#### EXERCISE:
When the line with "g, rest⟩, hs⟩, hd, rfl⟩" appears below, start repeating lines exactly, and keep going through the line with "m.scene.Bounded := by"; add nothing outside that span.

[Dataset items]
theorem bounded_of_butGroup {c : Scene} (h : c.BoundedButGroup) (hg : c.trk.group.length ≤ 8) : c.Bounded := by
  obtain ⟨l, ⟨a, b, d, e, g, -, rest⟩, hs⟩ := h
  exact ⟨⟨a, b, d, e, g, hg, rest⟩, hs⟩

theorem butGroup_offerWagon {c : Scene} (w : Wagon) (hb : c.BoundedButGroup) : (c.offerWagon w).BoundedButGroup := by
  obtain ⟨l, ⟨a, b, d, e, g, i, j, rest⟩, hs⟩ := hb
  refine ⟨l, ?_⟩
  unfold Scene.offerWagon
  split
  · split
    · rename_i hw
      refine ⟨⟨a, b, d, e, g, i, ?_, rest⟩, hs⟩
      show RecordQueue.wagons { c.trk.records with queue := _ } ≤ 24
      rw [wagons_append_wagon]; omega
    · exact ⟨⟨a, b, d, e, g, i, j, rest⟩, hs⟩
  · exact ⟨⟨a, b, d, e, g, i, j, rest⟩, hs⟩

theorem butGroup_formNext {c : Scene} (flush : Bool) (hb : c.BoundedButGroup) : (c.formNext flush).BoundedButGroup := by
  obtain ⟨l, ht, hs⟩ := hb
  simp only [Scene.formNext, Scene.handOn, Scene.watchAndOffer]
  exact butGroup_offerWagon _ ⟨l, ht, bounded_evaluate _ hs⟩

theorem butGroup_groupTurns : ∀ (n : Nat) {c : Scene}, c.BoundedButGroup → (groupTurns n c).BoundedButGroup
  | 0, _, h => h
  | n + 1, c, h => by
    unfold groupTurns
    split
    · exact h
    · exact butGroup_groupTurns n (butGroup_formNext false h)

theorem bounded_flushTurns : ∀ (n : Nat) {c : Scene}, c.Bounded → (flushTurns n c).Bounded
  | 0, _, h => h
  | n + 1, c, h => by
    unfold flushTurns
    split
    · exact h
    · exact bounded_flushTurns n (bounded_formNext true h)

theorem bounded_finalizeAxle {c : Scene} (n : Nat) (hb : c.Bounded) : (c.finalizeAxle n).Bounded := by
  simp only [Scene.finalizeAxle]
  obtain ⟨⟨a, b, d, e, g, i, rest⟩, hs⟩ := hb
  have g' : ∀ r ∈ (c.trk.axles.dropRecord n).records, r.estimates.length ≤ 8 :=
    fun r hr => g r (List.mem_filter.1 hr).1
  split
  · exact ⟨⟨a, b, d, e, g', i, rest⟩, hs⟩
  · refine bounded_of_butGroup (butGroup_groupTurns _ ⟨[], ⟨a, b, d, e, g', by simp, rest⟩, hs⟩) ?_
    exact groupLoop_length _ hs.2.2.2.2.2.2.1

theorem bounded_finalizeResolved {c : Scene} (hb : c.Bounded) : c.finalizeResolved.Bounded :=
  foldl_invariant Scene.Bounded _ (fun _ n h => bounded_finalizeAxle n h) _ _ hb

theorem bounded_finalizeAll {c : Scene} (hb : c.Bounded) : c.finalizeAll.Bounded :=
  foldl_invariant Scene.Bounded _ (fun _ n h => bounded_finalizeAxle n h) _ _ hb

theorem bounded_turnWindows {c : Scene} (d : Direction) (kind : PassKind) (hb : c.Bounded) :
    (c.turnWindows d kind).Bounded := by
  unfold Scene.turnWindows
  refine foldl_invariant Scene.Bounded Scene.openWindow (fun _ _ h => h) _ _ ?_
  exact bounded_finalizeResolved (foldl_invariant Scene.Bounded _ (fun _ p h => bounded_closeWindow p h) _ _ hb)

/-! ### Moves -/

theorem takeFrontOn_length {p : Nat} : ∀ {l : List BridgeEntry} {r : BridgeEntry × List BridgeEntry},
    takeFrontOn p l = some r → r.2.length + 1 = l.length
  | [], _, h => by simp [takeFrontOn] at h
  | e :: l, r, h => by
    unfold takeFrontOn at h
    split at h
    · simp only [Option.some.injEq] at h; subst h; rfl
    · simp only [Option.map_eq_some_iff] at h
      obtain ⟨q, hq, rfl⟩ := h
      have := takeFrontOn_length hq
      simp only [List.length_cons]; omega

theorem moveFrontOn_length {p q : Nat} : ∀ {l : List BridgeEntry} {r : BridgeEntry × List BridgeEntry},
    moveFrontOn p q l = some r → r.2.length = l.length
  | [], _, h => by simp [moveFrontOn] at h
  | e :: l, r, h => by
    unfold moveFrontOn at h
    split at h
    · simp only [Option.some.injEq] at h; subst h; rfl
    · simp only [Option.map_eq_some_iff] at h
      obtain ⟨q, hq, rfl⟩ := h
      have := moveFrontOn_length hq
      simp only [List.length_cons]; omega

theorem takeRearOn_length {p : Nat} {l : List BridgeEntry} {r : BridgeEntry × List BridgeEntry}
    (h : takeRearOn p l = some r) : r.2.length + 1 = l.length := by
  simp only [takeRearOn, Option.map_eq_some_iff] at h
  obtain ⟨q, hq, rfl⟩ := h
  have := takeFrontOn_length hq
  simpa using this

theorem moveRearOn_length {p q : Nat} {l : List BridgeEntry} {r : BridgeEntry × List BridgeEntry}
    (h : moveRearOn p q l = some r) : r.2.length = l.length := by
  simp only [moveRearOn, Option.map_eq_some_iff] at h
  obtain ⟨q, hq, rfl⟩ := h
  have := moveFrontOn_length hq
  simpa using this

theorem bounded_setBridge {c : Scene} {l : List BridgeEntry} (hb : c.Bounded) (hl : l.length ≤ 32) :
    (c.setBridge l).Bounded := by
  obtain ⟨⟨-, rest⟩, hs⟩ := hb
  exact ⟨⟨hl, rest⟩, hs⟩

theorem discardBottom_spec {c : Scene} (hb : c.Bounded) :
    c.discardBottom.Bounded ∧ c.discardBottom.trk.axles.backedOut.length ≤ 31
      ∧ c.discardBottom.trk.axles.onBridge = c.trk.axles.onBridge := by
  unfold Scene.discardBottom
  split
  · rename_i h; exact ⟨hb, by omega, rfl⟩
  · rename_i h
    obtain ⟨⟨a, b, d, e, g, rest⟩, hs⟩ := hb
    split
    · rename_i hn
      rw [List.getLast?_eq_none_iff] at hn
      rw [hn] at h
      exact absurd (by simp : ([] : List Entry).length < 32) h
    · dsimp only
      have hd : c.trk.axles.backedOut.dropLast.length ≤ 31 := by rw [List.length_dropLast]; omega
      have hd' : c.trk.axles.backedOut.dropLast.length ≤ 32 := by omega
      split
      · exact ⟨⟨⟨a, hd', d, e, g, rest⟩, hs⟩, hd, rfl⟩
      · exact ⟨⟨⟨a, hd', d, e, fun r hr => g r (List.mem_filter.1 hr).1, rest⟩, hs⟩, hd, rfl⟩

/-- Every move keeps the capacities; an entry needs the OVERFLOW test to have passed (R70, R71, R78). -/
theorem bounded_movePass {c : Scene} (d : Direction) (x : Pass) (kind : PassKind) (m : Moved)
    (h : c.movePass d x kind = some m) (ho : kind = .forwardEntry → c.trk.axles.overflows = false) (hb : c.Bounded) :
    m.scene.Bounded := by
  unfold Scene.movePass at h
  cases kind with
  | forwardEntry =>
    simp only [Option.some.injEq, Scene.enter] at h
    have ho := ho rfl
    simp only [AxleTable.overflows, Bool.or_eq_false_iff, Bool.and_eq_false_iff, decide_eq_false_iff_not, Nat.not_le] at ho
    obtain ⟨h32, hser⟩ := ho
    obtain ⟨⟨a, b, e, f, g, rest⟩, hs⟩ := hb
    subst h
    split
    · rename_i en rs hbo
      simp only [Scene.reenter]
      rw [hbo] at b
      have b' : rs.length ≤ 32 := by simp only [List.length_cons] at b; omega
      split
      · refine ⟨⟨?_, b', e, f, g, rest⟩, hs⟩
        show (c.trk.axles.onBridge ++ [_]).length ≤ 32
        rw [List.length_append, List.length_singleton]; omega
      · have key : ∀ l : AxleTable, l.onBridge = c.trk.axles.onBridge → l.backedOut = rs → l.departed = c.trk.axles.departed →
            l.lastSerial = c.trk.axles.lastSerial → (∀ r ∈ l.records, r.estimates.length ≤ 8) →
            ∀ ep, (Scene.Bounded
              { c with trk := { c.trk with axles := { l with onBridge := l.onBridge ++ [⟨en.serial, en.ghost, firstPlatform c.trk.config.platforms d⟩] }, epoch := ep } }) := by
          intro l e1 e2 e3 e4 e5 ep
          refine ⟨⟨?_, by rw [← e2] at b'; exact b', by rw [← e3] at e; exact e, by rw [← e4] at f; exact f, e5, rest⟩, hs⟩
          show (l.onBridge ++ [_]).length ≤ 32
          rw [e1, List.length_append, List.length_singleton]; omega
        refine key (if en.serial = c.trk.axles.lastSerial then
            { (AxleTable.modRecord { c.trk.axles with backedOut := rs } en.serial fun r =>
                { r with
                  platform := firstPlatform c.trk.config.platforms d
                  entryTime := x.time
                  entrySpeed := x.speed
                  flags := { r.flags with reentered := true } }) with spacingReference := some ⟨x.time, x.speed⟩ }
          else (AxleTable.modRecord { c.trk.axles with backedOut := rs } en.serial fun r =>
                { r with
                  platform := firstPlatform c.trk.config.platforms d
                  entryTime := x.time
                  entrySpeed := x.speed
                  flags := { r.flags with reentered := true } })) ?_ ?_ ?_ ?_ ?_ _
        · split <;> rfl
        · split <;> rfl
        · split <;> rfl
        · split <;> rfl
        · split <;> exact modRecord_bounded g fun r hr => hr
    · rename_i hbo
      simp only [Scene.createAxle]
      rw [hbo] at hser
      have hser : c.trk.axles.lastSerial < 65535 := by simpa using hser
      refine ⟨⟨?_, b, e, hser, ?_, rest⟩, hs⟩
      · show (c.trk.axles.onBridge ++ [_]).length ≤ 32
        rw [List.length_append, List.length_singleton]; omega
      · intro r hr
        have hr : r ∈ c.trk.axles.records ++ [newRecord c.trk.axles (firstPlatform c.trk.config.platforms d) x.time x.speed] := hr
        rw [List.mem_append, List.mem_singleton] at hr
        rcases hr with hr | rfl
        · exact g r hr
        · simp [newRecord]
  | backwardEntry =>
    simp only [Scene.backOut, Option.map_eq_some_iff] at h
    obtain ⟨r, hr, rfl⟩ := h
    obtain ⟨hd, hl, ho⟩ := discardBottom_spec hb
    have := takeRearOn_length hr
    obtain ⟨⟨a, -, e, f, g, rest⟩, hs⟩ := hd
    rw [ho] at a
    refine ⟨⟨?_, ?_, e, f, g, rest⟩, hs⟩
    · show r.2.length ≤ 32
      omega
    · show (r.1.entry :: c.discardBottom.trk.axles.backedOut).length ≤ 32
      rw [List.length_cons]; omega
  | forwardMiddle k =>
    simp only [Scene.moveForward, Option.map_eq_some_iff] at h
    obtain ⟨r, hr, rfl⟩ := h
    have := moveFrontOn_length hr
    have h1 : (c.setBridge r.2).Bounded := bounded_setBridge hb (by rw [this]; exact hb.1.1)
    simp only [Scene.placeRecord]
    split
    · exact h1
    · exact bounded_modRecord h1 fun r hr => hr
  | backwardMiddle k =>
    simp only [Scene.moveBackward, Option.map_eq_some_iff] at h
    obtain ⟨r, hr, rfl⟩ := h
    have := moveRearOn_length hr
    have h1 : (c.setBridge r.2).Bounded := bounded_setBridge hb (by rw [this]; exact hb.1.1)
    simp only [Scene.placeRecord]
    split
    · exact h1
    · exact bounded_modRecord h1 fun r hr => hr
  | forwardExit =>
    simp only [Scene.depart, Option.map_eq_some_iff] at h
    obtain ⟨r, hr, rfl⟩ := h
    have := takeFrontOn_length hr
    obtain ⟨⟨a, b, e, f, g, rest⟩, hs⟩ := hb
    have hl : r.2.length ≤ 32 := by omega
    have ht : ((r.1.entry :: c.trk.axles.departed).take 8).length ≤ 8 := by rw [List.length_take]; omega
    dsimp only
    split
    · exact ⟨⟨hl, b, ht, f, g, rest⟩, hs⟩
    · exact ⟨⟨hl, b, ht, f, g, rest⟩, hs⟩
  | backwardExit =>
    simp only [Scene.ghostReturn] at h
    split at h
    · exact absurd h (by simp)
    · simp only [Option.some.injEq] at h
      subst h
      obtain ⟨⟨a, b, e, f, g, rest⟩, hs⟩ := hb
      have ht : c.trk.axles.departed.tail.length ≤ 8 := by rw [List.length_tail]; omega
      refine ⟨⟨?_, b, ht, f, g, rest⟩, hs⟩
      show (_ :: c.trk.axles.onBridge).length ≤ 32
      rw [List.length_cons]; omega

#### YOUR RESPONSE:
      · exact ⟨⟨⟨a, hd', d, e, g, rest⟩, hs⟩, hd, rfl⟩
      · exact ⟨⟨⟨a, hd', d, e, fun r hr => g r (List.mem_filter.1 hr).1, rest⟩, hs⟩, hd, rfl⟩

/-- Every move keeps the capacities; an entry needs the OVERFLOW test to have passed (R70, R71, R78). -/
theorem bounded_movePass {c : Scene} (d : Direction) (x : Pass) (kind : PassKind) (m : Moved)
    (h : c.movePass d x kind = some m) (ho : kind = .forwardEntry → c.trk.axles.overflows = false) (hb : c.Bounded) :
    m.scene.Bounded := by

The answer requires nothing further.